→ **YOUR INSTRUCTIONS**: Please return all lines in the listing holding the word "stride".

_ _ _

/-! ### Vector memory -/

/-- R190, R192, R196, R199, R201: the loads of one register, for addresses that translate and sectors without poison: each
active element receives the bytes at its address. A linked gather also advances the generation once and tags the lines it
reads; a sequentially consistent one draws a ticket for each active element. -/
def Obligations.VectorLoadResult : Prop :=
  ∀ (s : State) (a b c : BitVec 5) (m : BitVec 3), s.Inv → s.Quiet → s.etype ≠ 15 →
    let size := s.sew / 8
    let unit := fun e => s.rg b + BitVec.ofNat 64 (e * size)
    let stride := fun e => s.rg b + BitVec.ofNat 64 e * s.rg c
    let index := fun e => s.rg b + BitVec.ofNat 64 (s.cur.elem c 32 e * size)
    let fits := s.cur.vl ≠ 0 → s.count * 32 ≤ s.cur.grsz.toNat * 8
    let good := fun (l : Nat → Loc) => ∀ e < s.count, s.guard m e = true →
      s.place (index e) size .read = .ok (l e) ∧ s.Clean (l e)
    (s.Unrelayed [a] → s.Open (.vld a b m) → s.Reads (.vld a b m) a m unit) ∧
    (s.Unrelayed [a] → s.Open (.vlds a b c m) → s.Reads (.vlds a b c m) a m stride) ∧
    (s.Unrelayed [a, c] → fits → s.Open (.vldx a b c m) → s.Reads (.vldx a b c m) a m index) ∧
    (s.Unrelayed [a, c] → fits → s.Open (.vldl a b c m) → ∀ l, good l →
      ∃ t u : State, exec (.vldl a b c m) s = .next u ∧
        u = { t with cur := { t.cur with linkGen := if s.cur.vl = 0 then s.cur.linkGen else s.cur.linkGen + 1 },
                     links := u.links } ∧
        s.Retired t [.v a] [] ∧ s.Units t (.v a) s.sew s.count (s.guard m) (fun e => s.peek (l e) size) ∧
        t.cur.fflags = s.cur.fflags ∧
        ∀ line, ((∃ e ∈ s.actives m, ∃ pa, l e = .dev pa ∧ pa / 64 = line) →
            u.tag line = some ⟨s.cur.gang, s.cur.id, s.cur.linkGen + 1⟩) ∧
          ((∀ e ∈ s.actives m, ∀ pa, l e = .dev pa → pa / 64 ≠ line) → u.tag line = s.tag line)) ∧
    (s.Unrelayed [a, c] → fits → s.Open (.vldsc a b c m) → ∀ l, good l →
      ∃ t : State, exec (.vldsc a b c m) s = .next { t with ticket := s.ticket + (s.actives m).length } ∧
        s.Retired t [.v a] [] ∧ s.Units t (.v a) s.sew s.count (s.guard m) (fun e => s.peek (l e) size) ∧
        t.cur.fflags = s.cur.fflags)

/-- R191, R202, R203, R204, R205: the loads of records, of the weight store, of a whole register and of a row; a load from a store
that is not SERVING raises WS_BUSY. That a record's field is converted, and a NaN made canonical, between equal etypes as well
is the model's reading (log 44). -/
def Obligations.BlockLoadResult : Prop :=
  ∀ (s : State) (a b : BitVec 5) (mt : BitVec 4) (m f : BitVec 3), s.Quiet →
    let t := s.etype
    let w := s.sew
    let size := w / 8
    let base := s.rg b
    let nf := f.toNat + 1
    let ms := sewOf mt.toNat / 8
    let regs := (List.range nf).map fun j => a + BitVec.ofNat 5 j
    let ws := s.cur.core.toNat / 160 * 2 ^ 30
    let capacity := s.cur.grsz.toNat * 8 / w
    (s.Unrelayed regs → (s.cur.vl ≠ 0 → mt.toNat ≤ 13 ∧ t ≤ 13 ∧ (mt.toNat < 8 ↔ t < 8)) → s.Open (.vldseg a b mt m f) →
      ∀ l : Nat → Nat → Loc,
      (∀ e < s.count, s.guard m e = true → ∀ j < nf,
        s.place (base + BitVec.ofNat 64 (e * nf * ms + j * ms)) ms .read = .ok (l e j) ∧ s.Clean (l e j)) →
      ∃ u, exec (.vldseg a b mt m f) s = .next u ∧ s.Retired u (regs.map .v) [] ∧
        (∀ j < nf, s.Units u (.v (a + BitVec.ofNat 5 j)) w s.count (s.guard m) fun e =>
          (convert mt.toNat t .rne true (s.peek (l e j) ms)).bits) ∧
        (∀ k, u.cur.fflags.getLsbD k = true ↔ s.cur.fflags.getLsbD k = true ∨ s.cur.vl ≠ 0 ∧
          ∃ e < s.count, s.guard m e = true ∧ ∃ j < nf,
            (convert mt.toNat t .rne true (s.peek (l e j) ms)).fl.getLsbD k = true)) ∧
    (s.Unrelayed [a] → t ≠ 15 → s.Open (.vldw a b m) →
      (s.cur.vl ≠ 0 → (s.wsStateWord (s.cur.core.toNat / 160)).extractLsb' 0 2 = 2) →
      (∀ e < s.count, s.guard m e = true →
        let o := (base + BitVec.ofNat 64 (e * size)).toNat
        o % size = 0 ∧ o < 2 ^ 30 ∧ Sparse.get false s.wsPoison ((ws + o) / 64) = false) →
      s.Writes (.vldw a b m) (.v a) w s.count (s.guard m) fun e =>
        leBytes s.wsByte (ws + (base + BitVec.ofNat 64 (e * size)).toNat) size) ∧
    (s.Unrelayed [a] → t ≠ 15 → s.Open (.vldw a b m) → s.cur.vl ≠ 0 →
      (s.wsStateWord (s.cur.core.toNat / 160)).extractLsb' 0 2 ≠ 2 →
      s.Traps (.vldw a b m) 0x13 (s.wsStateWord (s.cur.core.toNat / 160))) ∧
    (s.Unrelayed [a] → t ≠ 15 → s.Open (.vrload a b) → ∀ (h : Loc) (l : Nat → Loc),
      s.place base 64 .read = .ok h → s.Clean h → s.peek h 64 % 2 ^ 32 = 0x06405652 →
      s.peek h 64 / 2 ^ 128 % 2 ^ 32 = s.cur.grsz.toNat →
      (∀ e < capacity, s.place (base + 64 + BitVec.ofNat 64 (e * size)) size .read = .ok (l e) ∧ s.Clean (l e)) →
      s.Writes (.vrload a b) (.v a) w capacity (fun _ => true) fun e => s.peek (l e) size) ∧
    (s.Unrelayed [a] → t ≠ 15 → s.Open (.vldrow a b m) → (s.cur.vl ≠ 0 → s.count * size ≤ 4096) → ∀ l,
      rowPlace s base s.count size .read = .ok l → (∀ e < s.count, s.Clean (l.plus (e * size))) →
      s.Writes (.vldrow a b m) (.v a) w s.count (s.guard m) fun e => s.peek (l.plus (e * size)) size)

_ _ _

→ **SOLUTION TO THIS PROBLEM**:
    let stride := fun e => s.rg b + BitVec.ofNat 64 e * s.rg c
    (s.Unrelayed [a] → s.Open (.vlds a b c m) → s.Reads (.vlds a b c m) a m stride) ∧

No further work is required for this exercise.